- **Work to be completed**: Provide again, from the entries below, every line from the one containing "let f := rangeFmt p.ty" through the one containing "let twice := (exactAdd a a).v", exactly as written, and no other line.

- **Supplied entries**:

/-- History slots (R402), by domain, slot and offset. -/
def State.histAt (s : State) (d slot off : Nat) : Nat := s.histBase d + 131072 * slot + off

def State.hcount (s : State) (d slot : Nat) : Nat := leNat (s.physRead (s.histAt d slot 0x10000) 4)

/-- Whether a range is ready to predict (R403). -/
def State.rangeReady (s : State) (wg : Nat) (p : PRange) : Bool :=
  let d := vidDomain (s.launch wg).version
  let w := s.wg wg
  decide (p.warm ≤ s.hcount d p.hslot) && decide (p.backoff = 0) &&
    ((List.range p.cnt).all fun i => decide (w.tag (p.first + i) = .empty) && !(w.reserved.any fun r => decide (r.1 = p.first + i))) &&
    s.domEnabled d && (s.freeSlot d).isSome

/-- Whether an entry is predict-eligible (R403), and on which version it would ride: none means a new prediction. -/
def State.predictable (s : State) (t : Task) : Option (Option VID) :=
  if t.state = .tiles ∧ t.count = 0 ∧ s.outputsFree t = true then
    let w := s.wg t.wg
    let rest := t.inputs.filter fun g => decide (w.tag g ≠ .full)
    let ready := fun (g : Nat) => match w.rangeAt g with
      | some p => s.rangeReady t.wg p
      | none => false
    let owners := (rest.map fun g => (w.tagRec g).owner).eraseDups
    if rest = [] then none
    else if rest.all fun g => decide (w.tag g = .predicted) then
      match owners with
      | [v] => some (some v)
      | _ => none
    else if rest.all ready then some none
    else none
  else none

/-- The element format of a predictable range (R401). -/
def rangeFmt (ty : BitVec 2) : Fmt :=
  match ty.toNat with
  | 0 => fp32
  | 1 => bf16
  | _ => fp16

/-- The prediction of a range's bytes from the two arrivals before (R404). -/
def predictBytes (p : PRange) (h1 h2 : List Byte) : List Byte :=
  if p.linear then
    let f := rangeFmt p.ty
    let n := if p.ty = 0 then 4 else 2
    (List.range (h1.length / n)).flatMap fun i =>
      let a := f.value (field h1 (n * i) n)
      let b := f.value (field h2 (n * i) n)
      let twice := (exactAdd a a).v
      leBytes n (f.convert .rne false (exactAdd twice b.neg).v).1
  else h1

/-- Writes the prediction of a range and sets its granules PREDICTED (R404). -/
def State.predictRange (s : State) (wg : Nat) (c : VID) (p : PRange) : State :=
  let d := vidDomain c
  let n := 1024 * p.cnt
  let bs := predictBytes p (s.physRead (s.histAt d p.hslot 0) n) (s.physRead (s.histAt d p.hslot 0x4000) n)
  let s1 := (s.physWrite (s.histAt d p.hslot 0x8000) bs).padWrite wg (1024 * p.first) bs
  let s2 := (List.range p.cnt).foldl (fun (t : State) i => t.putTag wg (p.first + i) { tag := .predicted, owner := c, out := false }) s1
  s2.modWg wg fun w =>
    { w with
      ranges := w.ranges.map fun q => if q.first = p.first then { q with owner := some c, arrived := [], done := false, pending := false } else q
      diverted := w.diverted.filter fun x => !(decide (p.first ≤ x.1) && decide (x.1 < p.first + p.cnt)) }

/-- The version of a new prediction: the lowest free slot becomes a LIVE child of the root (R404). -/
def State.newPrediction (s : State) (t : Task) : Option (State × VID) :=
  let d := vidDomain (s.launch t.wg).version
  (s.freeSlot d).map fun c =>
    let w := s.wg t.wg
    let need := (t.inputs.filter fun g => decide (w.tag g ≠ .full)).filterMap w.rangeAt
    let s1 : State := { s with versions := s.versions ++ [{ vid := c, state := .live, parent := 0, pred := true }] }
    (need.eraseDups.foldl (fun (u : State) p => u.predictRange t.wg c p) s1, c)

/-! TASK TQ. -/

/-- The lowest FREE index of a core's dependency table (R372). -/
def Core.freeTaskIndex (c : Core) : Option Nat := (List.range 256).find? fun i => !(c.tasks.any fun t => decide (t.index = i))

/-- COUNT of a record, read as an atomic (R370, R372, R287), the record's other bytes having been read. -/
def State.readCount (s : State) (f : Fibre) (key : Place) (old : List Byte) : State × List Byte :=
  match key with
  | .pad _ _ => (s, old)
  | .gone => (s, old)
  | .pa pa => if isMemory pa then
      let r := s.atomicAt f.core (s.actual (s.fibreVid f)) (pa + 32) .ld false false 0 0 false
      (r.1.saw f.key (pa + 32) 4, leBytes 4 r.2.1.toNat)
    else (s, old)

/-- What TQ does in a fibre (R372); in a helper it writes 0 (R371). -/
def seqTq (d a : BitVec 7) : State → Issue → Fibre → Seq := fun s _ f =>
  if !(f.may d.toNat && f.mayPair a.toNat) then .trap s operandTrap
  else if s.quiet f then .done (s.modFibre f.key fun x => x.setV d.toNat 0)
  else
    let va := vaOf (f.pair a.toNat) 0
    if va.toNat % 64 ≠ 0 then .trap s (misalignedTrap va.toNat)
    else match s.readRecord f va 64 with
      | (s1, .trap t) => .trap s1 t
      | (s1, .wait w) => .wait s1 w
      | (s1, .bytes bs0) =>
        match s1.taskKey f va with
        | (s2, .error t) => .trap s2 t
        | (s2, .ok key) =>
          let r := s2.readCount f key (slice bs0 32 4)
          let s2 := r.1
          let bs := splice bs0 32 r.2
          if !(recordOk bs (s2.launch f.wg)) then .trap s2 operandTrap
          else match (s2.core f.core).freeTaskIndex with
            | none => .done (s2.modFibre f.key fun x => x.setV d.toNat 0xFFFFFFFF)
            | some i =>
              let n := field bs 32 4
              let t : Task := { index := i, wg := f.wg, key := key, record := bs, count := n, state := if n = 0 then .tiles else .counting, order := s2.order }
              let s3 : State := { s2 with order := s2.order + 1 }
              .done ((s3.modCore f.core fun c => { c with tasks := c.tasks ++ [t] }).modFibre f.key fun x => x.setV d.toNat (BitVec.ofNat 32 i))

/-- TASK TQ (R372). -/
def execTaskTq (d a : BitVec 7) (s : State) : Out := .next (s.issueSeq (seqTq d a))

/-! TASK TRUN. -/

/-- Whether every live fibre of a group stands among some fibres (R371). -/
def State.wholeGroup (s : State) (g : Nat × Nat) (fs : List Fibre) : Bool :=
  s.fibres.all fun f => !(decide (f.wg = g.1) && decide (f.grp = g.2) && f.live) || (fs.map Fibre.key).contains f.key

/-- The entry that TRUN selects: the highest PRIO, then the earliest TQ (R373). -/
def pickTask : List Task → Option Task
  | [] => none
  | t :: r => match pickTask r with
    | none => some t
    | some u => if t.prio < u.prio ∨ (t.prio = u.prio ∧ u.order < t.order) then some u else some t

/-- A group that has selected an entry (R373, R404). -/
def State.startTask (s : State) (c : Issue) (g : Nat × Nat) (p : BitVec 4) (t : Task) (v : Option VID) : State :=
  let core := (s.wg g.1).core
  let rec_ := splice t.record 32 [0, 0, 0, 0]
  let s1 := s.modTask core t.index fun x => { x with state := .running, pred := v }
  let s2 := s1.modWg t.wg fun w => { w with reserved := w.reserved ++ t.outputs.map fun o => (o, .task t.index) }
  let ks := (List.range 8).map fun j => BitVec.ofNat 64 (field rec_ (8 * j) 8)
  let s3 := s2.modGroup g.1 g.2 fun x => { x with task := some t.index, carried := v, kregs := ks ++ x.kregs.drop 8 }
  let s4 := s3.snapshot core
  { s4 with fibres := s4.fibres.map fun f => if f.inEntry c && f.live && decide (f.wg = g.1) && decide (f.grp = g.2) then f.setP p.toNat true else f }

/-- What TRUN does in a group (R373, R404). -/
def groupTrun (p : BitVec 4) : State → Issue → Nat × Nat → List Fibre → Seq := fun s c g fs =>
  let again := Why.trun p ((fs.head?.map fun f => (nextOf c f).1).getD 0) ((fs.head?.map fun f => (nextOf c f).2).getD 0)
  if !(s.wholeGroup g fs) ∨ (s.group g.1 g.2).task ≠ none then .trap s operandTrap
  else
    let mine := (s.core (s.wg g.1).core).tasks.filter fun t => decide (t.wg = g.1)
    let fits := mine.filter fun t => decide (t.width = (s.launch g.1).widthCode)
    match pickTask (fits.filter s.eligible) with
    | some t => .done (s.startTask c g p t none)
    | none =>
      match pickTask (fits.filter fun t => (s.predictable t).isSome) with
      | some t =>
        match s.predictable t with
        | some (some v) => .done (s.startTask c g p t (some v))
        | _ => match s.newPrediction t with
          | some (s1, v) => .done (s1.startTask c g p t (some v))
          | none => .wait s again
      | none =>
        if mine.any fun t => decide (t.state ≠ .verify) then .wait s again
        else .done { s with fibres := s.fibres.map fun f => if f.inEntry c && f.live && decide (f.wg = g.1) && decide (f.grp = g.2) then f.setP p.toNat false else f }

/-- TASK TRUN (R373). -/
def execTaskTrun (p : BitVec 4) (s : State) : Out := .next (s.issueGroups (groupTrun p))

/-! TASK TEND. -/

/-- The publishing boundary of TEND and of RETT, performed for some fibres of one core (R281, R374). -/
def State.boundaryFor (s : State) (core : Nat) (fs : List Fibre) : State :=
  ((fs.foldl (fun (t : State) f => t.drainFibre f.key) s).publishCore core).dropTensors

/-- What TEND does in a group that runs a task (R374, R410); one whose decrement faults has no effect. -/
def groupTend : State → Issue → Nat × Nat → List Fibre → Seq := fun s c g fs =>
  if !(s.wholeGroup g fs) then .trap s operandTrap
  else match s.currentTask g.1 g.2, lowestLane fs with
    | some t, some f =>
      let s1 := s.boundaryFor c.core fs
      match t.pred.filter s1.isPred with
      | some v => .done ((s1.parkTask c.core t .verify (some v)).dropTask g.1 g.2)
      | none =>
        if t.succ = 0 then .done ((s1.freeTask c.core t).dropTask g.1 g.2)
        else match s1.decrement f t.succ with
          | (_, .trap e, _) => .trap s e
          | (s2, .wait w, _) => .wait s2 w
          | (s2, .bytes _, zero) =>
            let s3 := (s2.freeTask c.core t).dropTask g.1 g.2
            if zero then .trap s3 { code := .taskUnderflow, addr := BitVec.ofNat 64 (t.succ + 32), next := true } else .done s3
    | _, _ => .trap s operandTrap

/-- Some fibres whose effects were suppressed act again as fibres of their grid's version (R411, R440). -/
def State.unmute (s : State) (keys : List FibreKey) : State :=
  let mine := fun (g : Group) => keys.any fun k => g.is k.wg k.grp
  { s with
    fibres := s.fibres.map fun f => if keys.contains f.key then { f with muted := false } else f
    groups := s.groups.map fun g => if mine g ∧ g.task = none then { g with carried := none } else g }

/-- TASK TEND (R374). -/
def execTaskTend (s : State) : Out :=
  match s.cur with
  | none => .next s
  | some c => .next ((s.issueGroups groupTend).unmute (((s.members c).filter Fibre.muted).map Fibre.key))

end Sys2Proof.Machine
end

- **Completed task**:
    let f := rangeFmt p.ty
    let n := if p.ty = 0 then 4 else 2
    (List.range (h1.length / n)).flatMap fun i =>
      let a := f.value (field h1 (n * i) n)
      let b := f.value (field h2 (n * i) n)
      let twice := (exactAdd a a).v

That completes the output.